> WHAT IS NEEDED
Copy every line from the data below in which the string "place" can be found.

(Recorded data)
--------------------------------------------------

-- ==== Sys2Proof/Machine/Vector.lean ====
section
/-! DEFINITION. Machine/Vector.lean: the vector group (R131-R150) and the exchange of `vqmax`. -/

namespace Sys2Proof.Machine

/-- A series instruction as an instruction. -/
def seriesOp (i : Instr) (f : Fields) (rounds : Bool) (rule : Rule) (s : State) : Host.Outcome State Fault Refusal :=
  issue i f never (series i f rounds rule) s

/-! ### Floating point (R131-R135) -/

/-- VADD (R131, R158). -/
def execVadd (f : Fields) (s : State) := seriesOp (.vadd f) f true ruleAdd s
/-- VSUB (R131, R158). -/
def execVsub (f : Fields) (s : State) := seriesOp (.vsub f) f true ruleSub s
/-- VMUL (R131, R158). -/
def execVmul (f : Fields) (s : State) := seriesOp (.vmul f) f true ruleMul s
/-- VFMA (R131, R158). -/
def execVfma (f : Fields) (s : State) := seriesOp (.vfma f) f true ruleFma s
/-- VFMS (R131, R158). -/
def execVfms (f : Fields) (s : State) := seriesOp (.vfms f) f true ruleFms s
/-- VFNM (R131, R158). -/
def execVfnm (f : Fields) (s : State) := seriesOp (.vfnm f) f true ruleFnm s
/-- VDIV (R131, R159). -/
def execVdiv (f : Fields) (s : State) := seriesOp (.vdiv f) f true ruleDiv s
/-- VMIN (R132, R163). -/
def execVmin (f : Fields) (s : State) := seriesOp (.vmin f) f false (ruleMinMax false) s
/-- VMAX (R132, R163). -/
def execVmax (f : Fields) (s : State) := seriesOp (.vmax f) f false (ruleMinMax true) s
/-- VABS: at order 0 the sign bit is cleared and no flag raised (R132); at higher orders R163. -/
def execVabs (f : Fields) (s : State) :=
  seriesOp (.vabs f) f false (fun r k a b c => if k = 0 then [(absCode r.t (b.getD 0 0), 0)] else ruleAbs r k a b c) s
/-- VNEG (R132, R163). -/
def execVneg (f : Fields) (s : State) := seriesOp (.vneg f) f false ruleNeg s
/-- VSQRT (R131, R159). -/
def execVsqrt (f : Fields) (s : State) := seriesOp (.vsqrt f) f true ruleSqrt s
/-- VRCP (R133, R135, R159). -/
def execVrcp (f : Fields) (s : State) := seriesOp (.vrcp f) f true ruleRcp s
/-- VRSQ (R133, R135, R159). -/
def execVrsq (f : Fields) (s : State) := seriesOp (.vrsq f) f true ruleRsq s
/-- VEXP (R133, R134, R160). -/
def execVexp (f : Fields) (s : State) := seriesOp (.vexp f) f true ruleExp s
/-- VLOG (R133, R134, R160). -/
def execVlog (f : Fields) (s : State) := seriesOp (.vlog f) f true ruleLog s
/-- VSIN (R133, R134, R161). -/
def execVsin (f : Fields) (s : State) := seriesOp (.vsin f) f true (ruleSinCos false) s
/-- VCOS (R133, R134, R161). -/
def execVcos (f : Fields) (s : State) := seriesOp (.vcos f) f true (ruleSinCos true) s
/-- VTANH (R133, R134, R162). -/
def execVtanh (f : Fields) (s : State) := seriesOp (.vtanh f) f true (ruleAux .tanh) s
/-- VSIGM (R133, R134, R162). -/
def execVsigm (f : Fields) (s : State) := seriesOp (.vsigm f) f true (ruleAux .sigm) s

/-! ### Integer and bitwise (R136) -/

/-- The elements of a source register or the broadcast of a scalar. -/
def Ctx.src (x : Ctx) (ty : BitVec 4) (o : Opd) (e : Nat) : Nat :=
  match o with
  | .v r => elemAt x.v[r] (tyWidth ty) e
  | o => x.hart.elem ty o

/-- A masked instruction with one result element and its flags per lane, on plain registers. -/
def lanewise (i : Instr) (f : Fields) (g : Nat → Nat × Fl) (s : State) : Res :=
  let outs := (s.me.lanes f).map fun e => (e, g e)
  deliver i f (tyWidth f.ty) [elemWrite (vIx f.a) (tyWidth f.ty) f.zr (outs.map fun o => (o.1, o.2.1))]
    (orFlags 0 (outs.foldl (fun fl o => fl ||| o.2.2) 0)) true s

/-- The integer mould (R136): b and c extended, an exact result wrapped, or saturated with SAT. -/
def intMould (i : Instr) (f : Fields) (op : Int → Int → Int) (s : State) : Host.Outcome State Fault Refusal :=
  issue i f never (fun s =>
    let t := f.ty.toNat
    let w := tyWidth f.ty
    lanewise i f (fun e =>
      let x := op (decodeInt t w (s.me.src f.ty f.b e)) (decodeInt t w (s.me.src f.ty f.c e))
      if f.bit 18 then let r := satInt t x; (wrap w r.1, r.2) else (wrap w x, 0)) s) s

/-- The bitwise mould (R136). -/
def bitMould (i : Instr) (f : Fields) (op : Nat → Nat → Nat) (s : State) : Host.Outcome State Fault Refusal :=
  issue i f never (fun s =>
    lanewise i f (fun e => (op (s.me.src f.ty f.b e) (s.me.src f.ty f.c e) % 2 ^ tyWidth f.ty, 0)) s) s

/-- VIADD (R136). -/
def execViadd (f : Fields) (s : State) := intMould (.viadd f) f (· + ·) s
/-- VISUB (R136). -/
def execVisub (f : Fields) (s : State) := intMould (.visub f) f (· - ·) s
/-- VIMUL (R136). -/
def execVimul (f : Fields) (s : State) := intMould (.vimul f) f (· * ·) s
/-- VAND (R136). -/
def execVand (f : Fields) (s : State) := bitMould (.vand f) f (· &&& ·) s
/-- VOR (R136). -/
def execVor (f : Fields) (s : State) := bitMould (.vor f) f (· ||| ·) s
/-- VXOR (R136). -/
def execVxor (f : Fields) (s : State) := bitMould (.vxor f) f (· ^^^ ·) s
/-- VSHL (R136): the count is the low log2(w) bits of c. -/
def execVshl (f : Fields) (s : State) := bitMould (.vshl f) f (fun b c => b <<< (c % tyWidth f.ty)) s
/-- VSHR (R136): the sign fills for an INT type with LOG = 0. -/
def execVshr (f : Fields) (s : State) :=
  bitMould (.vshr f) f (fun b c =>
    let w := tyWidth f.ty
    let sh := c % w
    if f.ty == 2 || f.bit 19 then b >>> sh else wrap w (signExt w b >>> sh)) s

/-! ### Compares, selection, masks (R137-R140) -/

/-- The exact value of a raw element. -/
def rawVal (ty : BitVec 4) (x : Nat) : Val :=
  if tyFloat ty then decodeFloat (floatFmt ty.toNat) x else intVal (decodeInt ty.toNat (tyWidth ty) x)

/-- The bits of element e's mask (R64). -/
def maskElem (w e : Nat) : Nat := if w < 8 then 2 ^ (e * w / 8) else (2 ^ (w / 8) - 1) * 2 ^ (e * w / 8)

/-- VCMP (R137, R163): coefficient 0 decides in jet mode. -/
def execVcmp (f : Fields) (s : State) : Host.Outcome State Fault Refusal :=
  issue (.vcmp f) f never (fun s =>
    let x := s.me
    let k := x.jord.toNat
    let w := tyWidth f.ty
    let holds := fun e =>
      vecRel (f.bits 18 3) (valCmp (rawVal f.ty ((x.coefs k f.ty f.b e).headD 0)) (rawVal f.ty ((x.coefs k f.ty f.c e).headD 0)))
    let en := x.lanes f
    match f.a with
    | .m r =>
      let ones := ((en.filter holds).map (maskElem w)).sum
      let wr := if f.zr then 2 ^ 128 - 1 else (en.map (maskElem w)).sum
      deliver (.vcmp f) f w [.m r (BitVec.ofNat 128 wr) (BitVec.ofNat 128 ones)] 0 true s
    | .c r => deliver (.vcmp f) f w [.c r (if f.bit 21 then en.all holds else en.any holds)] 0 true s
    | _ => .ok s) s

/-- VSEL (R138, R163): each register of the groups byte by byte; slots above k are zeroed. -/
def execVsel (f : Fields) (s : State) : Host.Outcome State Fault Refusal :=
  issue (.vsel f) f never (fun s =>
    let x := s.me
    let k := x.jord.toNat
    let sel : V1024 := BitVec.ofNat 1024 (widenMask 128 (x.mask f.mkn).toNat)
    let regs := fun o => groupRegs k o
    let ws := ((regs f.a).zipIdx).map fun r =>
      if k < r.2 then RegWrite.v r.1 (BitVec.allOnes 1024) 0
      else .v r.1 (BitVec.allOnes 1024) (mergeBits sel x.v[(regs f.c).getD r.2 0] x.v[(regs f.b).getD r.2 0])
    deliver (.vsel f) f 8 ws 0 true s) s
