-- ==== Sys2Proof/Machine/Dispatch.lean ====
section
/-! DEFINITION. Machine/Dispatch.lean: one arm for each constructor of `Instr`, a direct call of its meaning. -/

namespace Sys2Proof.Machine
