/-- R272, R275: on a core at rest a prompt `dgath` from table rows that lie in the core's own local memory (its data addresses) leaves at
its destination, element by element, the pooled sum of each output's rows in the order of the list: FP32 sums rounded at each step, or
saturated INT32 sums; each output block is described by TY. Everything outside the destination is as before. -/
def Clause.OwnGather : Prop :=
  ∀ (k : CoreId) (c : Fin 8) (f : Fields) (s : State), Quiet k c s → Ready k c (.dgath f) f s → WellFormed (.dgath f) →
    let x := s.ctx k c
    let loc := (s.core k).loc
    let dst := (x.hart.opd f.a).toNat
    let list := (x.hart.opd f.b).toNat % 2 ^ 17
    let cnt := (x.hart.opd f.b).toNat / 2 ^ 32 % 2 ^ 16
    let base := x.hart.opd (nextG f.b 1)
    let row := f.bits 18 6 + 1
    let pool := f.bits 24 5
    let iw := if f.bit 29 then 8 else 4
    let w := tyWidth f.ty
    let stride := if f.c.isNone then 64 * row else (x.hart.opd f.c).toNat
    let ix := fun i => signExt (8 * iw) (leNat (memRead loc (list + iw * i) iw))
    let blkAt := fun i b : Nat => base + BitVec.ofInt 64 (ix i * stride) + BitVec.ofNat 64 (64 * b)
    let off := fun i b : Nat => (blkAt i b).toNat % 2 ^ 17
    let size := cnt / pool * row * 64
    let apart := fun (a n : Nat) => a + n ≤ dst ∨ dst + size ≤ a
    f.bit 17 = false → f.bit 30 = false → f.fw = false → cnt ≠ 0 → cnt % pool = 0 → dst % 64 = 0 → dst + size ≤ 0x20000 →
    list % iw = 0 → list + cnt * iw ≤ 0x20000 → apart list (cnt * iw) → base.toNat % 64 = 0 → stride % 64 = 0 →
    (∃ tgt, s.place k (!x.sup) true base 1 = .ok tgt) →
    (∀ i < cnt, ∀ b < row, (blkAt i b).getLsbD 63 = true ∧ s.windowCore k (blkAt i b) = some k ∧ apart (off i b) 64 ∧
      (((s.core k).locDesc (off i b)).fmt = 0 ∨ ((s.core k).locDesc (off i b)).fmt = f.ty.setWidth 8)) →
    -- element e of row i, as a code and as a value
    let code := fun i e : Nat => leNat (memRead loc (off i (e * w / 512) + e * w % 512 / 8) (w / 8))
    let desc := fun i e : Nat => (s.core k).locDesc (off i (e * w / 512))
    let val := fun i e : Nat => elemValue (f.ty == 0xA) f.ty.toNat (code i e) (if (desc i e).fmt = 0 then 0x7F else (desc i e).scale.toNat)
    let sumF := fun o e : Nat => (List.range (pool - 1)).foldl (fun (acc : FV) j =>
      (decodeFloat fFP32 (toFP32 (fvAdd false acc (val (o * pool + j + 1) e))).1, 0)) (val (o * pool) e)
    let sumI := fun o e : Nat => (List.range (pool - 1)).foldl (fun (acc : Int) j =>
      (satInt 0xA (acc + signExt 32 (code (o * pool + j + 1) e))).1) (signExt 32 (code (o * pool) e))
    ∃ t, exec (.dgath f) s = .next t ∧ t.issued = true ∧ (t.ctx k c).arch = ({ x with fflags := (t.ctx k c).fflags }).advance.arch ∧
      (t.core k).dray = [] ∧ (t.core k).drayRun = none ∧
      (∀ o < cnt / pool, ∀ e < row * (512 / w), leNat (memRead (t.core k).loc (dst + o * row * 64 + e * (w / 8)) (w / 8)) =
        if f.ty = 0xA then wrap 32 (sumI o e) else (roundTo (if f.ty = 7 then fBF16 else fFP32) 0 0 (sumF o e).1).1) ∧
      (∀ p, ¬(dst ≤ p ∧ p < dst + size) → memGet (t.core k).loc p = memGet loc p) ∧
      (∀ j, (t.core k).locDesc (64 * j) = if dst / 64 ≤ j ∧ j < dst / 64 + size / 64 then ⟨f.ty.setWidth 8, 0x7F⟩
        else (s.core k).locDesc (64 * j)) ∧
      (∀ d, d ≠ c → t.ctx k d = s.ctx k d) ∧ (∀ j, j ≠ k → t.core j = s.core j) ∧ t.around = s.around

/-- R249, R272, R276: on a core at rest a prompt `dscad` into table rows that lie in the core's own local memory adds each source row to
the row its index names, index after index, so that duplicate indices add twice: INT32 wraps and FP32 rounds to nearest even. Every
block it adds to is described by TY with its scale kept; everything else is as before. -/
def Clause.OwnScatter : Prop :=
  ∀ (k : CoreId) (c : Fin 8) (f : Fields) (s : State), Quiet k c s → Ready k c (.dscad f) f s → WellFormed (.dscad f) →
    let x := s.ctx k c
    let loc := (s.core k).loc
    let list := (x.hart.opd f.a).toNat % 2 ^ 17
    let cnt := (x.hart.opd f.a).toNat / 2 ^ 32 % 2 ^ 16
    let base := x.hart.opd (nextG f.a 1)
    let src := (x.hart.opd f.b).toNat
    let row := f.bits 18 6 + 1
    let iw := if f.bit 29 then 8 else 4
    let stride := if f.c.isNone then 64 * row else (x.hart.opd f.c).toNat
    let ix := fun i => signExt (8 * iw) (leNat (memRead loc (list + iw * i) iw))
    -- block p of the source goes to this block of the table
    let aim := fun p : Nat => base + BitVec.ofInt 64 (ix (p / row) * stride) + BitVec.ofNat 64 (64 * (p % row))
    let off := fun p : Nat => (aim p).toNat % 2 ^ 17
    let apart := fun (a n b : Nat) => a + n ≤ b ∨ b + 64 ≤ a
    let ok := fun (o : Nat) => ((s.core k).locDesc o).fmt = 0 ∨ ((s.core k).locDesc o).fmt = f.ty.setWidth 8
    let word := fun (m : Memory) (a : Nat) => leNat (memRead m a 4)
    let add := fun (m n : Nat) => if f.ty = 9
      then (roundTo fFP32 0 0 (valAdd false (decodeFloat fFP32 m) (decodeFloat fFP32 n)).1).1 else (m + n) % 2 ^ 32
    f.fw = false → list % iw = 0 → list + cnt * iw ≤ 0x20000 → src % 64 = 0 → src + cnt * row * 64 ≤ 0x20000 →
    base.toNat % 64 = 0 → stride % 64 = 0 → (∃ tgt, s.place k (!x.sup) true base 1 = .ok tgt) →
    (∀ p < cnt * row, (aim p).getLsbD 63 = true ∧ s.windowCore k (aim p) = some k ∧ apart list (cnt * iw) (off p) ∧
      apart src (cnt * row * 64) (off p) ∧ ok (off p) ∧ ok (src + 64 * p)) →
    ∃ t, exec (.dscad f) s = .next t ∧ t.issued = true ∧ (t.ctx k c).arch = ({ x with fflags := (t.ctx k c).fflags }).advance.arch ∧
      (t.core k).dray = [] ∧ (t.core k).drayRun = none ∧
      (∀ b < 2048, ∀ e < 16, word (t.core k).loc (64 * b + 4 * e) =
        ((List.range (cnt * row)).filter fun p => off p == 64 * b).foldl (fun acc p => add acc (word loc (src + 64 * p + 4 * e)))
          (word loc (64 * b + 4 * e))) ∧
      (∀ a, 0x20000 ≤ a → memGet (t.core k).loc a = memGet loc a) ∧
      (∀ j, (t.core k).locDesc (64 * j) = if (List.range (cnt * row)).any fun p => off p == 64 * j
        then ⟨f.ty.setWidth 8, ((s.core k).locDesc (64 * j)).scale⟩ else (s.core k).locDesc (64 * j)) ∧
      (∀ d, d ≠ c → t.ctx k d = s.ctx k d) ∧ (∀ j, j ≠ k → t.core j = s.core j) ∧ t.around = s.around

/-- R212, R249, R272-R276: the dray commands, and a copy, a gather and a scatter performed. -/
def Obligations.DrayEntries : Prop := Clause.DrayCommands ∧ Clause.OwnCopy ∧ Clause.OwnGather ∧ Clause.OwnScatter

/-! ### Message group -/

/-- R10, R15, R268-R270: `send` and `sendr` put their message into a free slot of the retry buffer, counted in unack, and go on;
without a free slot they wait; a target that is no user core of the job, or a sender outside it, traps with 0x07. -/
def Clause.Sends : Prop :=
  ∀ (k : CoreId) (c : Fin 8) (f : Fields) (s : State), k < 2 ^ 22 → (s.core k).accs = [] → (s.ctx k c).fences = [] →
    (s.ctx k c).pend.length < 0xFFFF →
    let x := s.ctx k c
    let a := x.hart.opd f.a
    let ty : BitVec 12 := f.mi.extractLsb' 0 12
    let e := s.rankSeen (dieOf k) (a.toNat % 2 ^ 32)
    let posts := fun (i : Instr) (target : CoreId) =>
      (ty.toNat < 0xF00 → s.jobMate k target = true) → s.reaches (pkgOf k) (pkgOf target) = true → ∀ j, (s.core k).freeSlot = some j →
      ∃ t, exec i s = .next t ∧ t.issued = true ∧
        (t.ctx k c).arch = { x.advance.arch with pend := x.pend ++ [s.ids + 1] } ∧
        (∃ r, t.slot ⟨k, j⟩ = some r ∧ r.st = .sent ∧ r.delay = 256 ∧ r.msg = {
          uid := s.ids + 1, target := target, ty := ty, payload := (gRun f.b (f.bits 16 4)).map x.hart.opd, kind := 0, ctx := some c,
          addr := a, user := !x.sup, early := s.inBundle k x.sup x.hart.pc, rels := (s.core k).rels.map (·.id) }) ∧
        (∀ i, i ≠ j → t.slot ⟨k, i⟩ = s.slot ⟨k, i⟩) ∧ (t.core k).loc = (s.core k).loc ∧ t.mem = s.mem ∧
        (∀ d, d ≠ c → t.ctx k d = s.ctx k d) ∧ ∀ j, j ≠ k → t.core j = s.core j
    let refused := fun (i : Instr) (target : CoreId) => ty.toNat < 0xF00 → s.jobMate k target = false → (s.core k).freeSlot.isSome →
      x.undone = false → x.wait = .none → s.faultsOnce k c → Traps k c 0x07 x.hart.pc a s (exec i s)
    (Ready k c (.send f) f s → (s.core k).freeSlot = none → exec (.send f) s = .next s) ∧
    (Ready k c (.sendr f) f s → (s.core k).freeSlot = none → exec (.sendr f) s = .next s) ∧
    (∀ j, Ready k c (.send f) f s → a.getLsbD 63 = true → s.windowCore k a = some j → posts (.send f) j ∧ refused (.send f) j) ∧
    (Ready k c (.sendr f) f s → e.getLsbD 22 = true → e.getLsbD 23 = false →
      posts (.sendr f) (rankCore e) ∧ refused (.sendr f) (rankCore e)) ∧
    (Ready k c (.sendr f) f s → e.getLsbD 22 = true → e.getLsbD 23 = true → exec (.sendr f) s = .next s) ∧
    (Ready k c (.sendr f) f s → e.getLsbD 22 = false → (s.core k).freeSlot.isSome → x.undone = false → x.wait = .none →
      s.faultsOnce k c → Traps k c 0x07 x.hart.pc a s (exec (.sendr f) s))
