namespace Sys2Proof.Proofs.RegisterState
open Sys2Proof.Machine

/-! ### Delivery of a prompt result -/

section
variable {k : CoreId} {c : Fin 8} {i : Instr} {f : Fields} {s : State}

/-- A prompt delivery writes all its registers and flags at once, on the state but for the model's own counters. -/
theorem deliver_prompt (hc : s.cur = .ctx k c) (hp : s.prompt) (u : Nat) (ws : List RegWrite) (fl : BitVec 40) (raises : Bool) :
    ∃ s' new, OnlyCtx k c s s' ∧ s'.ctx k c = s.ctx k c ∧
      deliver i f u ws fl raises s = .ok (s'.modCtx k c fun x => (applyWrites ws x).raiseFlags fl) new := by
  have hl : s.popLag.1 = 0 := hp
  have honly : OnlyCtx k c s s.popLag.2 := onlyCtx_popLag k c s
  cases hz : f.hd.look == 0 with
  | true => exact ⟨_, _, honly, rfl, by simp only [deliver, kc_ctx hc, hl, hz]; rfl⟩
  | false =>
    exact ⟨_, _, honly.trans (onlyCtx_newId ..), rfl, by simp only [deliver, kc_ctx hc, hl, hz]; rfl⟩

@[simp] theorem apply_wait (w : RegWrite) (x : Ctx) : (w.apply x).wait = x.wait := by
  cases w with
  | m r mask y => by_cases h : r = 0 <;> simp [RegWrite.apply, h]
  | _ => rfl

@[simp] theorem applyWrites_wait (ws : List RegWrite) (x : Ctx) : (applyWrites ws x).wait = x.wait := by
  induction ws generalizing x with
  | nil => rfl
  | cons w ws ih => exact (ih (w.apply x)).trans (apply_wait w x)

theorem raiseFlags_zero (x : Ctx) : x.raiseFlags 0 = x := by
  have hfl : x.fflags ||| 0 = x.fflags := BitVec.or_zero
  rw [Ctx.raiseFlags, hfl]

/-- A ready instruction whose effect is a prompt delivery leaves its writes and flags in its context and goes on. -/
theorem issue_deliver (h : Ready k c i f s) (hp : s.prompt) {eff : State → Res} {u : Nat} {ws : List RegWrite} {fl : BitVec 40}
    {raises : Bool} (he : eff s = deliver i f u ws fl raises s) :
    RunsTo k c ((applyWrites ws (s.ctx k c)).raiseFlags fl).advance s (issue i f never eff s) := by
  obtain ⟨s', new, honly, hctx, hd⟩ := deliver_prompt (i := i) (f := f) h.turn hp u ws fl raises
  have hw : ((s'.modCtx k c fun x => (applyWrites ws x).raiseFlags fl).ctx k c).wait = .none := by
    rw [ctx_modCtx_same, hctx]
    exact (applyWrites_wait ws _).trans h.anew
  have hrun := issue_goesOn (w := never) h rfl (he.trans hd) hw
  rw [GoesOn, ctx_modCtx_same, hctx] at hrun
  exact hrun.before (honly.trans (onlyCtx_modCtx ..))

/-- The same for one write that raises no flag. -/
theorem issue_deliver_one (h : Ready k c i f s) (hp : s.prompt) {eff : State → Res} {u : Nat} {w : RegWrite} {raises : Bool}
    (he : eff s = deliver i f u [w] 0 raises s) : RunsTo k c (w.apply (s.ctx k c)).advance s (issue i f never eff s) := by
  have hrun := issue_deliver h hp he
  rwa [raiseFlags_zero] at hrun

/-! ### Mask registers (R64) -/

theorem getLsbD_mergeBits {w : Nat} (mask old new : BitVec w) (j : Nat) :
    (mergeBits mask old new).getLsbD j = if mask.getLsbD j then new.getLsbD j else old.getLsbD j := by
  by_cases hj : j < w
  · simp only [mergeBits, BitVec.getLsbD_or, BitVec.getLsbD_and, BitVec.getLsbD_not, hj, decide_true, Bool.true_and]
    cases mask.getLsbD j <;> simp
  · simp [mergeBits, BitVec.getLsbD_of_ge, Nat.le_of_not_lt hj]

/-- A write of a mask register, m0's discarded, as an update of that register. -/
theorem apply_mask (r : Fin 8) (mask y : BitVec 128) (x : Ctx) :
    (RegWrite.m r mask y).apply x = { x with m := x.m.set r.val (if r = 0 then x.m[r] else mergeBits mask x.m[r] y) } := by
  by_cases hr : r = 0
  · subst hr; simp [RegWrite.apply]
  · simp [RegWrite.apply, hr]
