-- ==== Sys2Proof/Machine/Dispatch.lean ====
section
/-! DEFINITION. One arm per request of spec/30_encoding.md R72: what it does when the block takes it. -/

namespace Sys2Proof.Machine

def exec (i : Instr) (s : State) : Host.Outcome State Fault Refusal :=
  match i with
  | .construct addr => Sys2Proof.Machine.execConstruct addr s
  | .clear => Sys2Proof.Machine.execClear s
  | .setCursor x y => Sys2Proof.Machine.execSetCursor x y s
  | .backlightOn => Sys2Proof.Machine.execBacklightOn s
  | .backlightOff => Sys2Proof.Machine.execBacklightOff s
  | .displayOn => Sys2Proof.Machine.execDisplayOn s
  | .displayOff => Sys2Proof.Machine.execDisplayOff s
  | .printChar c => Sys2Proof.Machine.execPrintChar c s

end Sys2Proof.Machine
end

--------------------------------------------------

> RESULT BELOW
    (∃ tgt, s.place k (!x.sup) true base 1 = .ok tgt) →
    base.toNat % 64 = 0 → stride % 64 = 0 → (∃ tgt, s.place k (!x.sup) true base 1 = .ok tgt) →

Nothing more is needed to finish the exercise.